DES ÉNERGIES DU DÉSESPOIR AUX ÉNERGIES DU FUTUR
ou
Les énergies renouvelables comme instruments de Paix
Yves Renaud
webmaistre de la Gazette Nucléaire
Président du SOLAR Club du CERN 
Avertissement
    Cet article avait été commencé avant les "événements du 11 septembre 2001; l'actualité m'a rattrapé et il m'était apparu impossible de ne pas faire de lien avec la problématique énergétique; cependant, dans le cadre du "Graviton" (*), mensuel de libre-expression du CERN, il ne sera fait état ni de la dimension religieuse, ni de politique des belligérants.

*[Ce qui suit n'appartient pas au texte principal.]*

-- ==== Sys2Proof/Machine/Hinge.lean ====
section
/-! DEFINITION. The paddock sequencer: planning and commit at the hinge, pages, eviction, pause and resume, the books (11_serving.md R289
to R314). -/
namespace Sys2Proof.Machine

/-! ### Page tables (R259, R282, R296) -/

/-- Word 0 of the leaf entry of a page. -/
def State.leafWord (s : State) (p : Nat) (h : HeldPage) : Nat :=
  if h.tier then leAt (s.sect p) 24 8 / 2 ^ 16 * 2 ^ 16 + h.page * 65536 + 1
  else match (s.pdkOf p).pool[h.page]? with
    | none => 0
    | some g =>
      if g.stripe then 1 + 4 + g.q / 32 * 2 ^ 16 + g.q % 32 / 16 * 2 ^ 19 + g.c / 4096 * 2 ^ 32
      else 1 + 2 + (0xC000000000 + g.q * 2 ^ 31 + g.c) / 65536 * 65536

/-- Side-table index of a page: its number in the stack pool, tier pages after it (notes/assumptions/34.md). -/
def State.sideIx (s : State) (p : Nat) (h : HeldPage) : Nat := if h.tier then s.pgTotal p + h.page else h.page

def State.tableWrite (s : State) (p a v n : Nat) : State :=
  match s.devWrite (s.tableRegion p).2.1 a (leBytes v n) (n / 64 + 2) with | some t => t | none => s

/-- The leaf table of a span of 256 pages of positions, taken from those free where there is none yet. -/
def State.leafFor (s : State) (p ix lg hi : Nat) : State × Nat :=
  let e := s.entryOf ix
  match e.leafs.find? fun l => l.1 == lg && l.2.1 == hi with
  | some l => (s, l.2.2)
  | none =>
    let used := (s.slice p).flatMap fun i => (s.entryOf i).leafs.map (·.2.2)
    let no := ((List.range (used.length + 1)).find? fun i => !used.contains i).getD 0
    let a := s.leafStart p + 4096 * no
    let t := s.putEntry ix { e with leafs := e.leafs ++ [(lg, hi, no)] }
    let t := t.tableWrite p a 0 4096
    (t.tableWrite p (e.root / 64 * 64 + 8 * (lg * 64 + hi)) (a + 1 + (if (s.tableRegion p).2.1 then 2 else 0)) 8, no)

/-- The leaf entry of a page is written. -/
def State.mapLeaf (s : State) (p ix : Nat) (h : HeldPage) : State :=
  let x := s.leafFor p ix h.lg (h.tp / 256)
  x.1.tableWrite p (s.leafStart p + 4096 * x.2 + 16 * (h.tp % 256)) (s.leafWord p h + s.sideIx p h * 2 ^ 64) 16

/-- Pages leave an entry: their leaf entries, and a leaf table with none left, become invalid. -/
def State.unmapPages (s : State) (p ix : Nat) (gone : List HeldPage) : State :=
  let e := s.entryOf ix
  let left := e.pages.filter fun h => !gone.contains h
  let t := gone.foldl (fun u h =>
    match e.leafs.find? fun l => l.1 == h.lg && l.2.1 == h.tp / 256 with
    | some l => u.tableWrite p (s.leafStart p + 4096 * l.2.2 + 16 * (h.tp % 256)) 0 16
    | none => u) s
  let dead := e.leafs.filter fun l => !(left.any fun h => h.lg == l.1 && h.tp / 256 == l.2.1)
  let t := dead.foldl (fun u l => u.tableWrite p (e.root / 64 * 64 + 8 * (l.1 * 64 + l.2.1)) 0 8) t
  t.putEntry ix { t.entryOf ix with
    pages := left, leafs := e.leafs.filter (fun l => !dead.contains l),
    pgHeld := left.length + (match e.copy with | some c => c.dst.length | none => 0) }

/-- Which of the free pages is taken is not stated: a free choice. -/
def State.pickFree (s : State) (l : List Nat) : State × Nat :=
  (s.tick, l.getD (s.freeVal.toNat % max 1 l.length) 0)

/-- A stack page for page of positions `tp`: from the pool of the span's stall, or the next in ring order that has one. -/
def State.takeStack (s : State) (p home tp : Nat) : Option (State × Nat) :=
  let n := max 1 (s.pdkStalls p).length
  match ((List.range n).map fun i => s.freeAt p ((home + tp / 8 + i) % n)).find? fun l => !l.isEmpty with
  | some l => some (s.pickFree l)
  | none =>
    -- a pool whose stall has left the paddock
    match s.freePages p false with | [] => none | l => some (s.pickFree l)
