-- ==== Sys2Proof/Machine/Dartin.lean ====
section
/-! DEFINITION. The Dartin link: flits, ports, routes and link replay (15_dartin_link.md R391 to R405). -/
namespace Sys2Proof.Machine

/-! ### Flits (R394, R395) -/

def tIdle : Nat := 0
def tCollData : Nat := 1
def tCollVote : Nat := 2
def tCollDecide : Nat := 3
def tHinge : Nat := 4
def tLedgerCmd : Nat := 5
def tLedgerCpl : Nat := 6
def tImportWr : Nat := 7
def tImportAck : Nat := 8
def tImportReady : Nat := 9
def tPing : Nat := 10
def tPong : Nat := 11

/-- The VL that a TYPE requires. -/
def typeVl (t : Nat) : Nat := if t = 1 then 1 else if t = 7 then 2 else if t = 10 ∨ t = 11 then 3 else 0

def fType (f : List Byte) : Nat := bits (byteAt f 0) 3 0
def fVl (f : List Byte) : Nat := bits (byteAt f 0) 5 4
def fNak (f : List Byte) : Bool := bit (byteAt f 0) 6
def fTtl (f : List Byte) : Nat := bits (byteAt f 1) 3 0
def fSeq (f : List Byte) : Nat := leAt f 2 2
def fAck (f : List Byte) : Nat := leAt f 4 2
def fDst (f : List Byte) : Nat := leAt f 10 2
def fSrc (f : List Byte) : Nat := leAt f 12 2
def fLines (f : List Byte) : Nat := bits (byteAt f 14) 1 0
def fPayload (f : List Byte) : List Byte := (f.drop 60).take 192

def padTo (n : Nat) (l : List Byte) : List Byte := (l ++ List.replicate n 0).take n

/-- A flit as its source makes it, its link fields empty; TTL is 15 (notes/assumptions/40.md). -/
def mkFlit (type dst src lines : Nat) (fields payload : List Byte) : List Byte :=
  leBytes (type + 16 * typeVl type) 1 ++ leBytes 15 1 ++ List.replicate 8 0 ++ leBytes dst 2 ++ leBytes src 2 ++ leBytes lines 1 ++ [0] ++
  padTo 44 fields ++ padTo 192 payload ++ List.replicate 4 0

/-- The link fields and the CRC put into a flit. -/
def stampFlit (f : List Byte) (nak : Bool) (seq ack : Nat) (credits : List Nat) : List Byte :=
  let body := leBytes (byteAt f 0 % 64 + b2n nak 6) 1 ++ (f.drop 1).take 1 ++ leBytes seq 2 ++ leBytes ack 2 ++
    credits.map (BitVec.ofNat 8) ++ (f.drop 10).take 242
  body ++ leBytes (crc32c body) 4

def flitGood (f : List Byte) : Bool := f.length == 256 && crc32c (f.take 252) == leAt f 252 4

/-- Serial order of SEQ over 16 bits. -/
def seqLe (a b : Nat) : Bool := decide ((b + 65536 - a % 65536) % 65536 < 32768)

/-! ### Events (R422) -/

/-- A W1C bit of the Dartin registers that is set raises event 0x16. -/
def State.drtEvent (s : State) (f : Fld) (u : Nat) (kind index detail : Nat) : State :=
  if s.flag f 0 u then s else (s.setFlag f 0 u).fault 0x16 kind index detail

/-- Flits lost, dropped or discarded. -/
def State.drtLost (s : State) (n : Nat) (f : Fld) (b : Nat) : State :=
  if n = 0 then s else (s.bump Reg.DRT_LOST_CNT_COUNT n).drtEvent f 0 0 0 b
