/-- COLD_BOOT, as one step, while the flash answers (R439): the firmware, the tests with the failures found, and the tack load. Every line is left zero by the fill pass
(R441). What the link trains to is not stated: free values. The test microprogram of R179 is boot-ROM content that no rule gives: what it and
the other tests find are the operands (notes/assumptions/64.md). -/
def execColdBoot (r : BootResults) (s : State) : Host.Outcome State Fault Refusal :=
  if s.board.cold || !s.board.bootDue || s.flag Reg.SAG_STATUS_AUX_LOW then .next s
  else
    let link := 1 + s.freeVal.toNat % 512 * 2
    let t := ({ s.tick with board := { s.board with bootDue := false, romOnly := r.bundle.isNone } }).wr Reg.HIF_STATUS link
    match r.bundle with
    | none => done s t
    | some f =>
      let t := t.wr Reg.TACK_COMPAT (f.fw.toNat + f.uc.toNat * 2 ^ 32)
      let t := { t with
        fwTable := f.rows.map fun (x : FwRow) => (x.fw.toNat, x.uc.toNat, x.abiLo.toNat, x.abiHi.toNat),
        mem := t.mem.filter fun c => decide (2 ^ 42 ≤ c.1) }
      let bad := r.badStalls.map (fun i => (1, i)) ++ r.badChannels.map (fun i => (2, i)) ++ r.badGrooms.map (fun i => (3, i)) ++
        r.badLp.map fun k => (4, 4 * k)
      let t := State.bindRows { t with checks := [], board := { t.board with bootBad := bad } }
      let t := r.badLanes.foldl State.bootLane (if t.memtestFull then r.badRows.foldl State.bootRow t else t)
      let t := ({ t.bootImage with tierWas := none } : State).newBootRecord
      done s (pins s (if t.flag Reg.THERM_STATUS_TRIP then t.setLevel 4 else t))

/-! ### Orderly power-down (R446) -/

/-- The steps after the paddocks have ended theirs, as far as they have come: every core halts, the DMA channels drain, held records go out,
the persistent log is written, POWERDOWN_READY is set. -/
def State.powerSettle (s : State) : State :=
  if s.board.downTb.isNone || s.pdks.any (fun x => x.2.running) then s
  else
    let t := (List.range 16).foldl (fun u st => u.sccRun st false) s
    let t := (List.range 128).foldl (fun u i => if u.flag Reg.DMA_CH_CTRL_EN (i / 8) (i % 8) then u.dmaEnClear (i / 8) (i % 8) else u) t
    let t := t.ledger.foldl (fun u x => if x.2.holds then u.issueAll x.1 x.2.recs.length else u) t
    let t := if t.sagNow then t else (List.range (t.board.persist.length / 8 + 2)).foldl (fun u _ => if u.board.persist.isEmpty then u else u.persistPage) t
    if (List.range 16).any (fun st => t.flag Reg.SCC_STATUS_RUNNING st) || t.dma.any (fun x => !x.2.flights.isEmpty)
        || !t.board.persist.isEmpty then t
    else { t.setFlag Reg.BOOT_STATUS_POWERDOWN_READY with board := { t.board with downTb := none, pdReadyLow := true } }

/-- RESET_CTRL.POWERDOWN or the board controller's request: every paddock clears OPEN and starts no step. Given again, the steps go on
from where they are. -/
def State.powerdown (s : State) : State :=
  if s.shut || !s.booted then s
  else if s.board.downTb.isSome then s.powerSettle
  else
    let t := (List.range 16).foldl (fun u p => if u.pdkOn p then u.pdkOpen p false else u) s
    State.powerSettle { t with board := { t.board with downTb := some t.tb } }
/-- POWERDOWN. -/
def execPowerdown (s : State) : Host.Outcome State Fault Refusal := done s (pins s s.powerdown)

/-- POWERDOWN_STEP_TIMEOUT: 2 ms into a power-down, the steps still running are abandoned. -/
def execPowerdownStepTimeout (t : Dword) (s : State) : Host.Outcome State Fault Refusal :=
  match s.board.downTb with
  | none => .next s
  | some d =>
    if t.toNat < d.toNat + 2000000 then .next s
    else
      let u := (List.range 16).foldl (fun v p =>
        if (v.pdkOf p).running then
          let v := v.dropStepRecs p
          v.putPdk p { v.pdkOf p with running := false, step := [], ended := [], res := [], plan := none, rounds := [], replay := false }
        else v) (s.atTb t)
      done s (pins s u.powerSettle)

end Sys2Proof.Machine
end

De plus, la complexité, à la fois des problèmes à aborder et des domaines explorés, motive la longueur inhabituelle de cette chronique, mais impose une nécessaire simplification que j'espère à l'abri du simplisme.

La Violence

    Notre petitesse face à l'apparition de la violence est une des interrogations incontournables depuis le fameux… "Big-Bang". Elle est un sujet très complexe qui peut provenir de différents domaines: religion, économie, politique, éthique et tant d'autres. Force est malheureusement de constater notre participation active à une culture de violence contribuant ainsi à produire l'insécurité. Face à cela, est-il raisonnable de rester insensible ? Dans le contexte actuel, la violence provient essentiellement de la lutte pour «mettre la main» sur les sources d'énergie fossiles, notamment le pétrole.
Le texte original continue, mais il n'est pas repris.